## [Exercise objective]
The stretch wanted below opens at the line containing "if !itemOk s" and closes at the line containing "(reach, if ended". Please return it exactly, with no other lines.

## [Information given]
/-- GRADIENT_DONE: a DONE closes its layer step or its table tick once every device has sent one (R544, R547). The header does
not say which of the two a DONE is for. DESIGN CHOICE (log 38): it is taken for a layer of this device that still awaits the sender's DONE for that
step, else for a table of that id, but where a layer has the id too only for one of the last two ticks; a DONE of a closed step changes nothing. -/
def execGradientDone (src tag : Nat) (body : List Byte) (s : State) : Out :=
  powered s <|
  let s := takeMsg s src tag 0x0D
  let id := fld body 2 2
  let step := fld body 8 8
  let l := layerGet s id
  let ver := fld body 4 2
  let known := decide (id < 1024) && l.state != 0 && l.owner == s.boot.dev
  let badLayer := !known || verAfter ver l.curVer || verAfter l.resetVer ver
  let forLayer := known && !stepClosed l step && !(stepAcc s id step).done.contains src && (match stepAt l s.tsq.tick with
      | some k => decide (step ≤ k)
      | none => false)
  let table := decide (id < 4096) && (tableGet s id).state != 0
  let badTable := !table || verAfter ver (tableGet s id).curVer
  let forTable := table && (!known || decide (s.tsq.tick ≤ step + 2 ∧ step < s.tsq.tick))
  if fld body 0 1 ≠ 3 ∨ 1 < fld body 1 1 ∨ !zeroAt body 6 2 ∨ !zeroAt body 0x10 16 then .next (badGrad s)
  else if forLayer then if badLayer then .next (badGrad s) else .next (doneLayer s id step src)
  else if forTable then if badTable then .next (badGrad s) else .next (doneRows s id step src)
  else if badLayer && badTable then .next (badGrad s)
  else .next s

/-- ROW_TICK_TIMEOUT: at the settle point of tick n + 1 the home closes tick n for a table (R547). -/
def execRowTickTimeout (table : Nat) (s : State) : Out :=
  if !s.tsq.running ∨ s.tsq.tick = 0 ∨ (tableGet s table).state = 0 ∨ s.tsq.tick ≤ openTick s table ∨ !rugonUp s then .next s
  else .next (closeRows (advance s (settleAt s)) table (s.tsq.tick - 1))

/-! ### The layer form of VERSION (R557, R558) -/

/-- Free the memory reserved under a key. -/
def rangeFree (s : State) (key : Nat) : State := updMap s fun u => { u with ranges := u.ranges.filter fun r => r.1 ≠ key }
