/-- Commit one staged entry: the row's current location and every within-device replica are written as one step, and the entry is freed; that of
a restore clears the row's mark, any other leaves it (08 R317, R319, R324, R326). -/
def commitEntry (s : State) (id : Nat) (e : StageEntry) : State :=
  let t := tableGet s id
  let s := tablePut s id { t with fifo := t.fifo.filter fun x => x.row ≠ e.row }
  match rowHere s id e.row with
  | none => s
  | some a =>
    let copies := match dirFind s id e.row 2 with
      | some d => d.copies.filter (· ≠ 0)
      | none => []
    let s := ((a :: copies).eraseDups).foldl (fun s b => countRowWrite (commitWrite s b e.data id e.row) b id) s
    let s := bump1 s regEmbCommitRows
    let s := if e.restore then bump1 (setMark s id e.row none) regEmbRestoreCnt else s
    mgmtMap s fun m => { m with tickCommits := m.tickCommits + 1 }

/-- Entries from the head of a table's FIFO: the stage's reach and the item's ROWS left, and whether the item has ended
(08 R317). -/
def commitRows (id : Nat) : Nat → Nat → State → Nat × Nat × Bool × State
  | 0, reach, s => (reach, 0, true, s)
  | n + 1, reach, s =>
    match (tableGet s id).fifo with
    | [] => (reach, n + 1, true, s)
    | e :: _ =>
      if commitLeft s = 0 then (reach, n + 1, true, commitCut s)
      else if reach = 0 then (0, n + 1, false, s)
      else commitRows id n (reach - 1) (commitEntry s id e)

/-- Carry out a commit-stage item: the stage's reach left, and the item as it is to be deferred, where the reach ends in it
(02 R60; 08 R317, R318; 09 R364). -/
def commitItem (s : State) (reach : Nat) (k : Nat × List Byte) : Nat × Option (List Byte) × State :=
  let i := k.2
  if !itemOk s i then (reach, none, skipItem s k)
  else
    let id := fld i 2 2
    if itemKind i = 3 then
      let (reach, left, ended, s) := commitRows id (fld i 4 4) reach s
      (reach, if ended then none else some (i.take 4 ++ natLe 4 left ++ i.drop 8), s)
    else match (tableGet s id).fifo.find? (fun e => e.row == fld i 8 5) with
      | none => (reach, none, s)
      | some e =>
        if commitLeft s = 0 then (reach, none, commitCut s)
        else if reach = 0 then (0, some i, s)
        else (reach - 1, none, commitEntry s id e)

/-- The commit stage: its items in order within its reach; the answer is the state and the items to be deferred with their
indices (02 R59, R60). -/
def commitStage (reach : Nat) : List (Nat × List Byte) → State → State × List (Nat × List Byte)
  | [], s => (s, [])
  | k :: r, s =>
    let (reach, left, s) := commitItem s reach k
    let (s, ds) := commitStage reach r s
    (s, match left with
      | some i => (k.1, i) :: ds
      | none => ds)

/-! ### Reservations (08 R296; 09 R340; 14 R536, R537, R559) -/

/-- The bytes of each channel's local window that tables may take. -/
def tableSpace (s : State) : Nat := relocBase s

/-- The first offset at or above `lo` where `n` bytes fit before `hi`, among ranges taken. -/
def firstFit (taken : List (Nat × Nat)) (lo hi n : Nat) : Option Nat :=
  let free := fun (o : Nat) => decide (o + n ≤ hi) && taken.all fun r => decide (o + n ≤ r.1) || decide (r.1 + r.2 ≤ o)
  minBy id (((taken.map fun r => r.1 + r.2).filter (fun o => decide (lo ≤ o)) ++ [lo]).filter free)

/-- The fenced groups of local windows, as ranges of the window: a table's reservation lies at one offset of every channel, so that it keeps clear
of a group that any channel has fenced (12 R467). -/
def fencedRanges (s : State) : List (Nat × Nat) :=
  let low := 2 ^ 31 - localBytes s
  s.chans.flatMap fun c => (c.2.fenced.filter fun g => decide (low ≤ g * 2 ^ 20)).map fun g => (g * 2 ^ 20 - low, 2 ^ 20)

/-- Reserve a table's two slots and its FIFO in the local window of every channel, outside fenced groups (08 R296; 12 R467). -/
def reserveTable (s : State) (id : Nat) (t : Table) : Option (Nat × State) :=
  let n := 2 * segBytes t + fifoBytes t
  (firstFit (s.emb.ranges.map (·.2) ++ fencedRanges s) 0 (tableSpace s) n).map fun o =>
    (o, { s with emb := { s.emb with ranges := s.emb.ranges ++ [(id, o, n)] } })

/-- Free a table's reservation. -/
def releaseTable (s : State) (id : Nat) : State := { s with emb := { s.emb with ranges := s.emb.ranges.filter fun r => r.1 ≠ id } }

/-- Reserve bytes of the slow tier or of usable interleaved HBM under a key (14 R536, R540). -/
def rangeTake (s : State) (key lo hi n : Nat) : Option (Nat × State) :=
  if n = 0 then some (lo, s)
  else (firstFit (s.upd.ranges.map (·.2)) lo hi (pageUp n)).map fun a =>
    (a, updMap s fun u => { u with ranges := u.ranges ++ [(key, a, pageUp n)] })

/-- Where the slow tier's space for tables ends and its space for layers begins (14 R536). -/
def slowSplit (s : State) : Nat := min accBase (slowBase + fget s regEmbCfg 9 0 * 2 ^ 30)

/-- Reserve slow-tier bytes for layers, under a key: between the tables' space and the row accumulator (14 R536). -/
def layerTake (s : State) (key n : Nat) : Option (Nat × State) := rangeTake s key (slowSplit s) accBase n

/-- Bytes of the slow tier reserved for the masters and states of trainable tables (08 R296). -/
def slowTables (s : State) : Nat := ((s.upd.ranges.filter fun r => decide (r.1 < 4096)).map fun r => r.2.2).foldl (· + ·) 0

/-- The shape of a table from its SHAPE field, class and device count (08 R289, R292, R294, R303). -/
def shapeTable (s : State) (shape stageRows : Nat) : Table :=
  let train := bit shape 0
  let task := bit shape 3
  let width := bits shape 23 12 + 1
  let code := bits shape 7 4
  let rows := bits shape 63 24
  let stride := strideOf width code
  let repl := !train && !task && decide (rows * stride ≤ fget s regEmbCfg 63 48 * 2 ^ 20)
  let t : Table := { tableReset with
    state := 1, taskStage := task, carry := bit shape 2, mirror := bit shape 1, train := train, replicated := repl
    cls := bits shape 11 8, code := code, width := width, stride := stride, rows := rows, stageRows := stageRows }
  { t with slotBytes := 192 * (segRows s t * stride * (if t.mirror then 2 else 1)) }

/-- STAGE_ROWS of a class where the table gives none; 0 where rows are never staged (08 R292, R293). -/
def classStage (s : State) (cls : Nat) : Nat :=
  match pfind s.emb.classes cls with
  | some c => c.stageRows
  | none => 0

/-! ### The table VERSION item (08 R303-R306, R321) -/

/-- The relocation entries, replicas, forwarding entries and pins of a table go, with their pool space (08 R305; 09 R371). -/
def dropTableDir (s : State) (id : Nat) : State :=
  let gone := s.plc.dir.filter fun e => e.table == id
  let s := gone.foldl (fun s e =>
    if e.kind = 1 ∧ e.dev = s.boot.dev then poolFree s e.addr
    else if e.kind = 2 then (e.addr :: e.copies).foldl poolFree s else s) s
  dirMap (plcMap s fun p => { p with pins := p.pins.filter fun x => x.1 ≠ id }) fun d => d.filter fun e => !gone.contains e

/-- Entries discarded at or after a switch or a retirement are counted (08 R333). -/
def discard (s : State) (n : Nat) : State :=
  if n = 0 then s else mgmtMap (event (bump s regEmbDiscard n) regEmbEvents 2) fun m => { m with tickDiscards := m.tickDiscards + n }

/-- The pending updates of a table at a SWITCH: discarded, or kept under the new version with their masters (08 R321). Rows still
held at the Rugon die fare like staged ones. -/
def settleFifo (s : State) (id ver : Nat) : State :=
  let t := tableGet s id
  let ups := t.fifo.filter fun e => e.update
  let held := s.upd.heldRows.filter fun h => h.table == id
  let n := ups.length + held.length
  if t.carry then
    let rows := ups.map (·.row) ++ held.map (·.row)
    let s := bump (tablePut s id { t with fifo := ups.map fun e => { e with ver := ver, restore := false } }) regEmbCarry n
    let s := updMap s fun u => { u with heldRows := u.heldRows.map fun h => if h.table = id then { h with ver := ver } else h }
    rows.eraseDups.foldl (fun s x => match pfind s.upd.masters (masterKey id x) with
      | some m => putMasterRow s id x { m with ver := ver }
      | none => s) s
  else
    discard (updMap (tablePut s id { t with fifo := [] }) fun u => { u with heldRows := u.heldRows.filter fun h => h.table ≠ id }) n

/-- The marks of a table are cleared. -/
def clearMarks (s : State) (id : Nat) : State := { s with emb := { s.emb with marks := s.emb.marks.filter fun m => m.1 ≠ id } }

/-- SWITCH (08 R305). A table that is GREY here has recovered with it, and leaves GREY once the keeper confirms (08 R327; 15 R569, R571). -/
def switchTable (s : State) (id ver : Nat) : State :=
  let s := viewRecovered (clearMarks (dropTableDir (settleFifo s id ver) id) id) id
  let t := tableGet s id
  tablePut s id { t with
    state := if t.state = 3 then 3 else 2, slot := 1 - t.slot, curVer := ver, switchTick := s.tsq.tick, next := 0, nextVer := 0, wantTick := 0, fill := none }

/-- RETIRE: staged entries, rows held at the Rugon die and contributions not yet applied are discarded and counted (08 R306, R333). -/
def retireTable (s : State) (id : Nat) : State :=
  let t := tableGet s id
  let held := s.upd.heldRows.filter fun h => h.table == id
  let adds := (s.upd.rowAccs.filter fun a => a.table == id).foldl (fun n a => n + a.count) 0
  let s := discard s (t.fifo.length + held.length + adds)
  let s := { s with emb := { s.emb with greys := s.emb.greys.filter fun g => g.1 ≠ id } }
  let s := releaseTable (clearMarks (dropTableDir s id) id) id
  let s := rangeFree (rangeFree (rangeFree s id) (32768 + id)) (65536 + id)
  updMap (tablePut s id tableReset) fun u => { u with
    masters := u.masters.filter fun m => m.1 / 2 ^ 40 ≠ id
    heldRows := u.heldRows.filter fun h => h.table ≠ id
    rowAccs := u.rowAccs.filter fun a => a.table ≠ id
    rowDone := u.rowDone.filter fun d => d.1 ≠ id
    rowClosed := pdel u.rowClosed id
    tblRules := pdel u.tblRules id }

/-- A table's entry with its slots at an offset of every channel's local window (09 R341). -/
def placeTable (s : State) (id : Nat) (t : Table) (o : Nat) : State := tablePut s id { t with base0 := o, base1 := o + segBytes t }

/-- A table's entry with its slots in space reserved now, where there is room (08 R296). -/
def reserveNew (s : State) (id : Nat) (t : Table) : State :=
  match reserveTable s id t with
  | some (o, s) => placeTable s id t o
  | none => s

## [Finished task]
  if !itemOk s i then (reach, none, skipItem s k)
  else
    let id := fld i 2 2
    if itemKind i = 3 then
      let (reach, left, ended, s) := commitRows id (fld i 4 4) reach s
      (reach, if ended then none else some (i.take 4 ++ natLe 4 left ++ i.drop 8), s)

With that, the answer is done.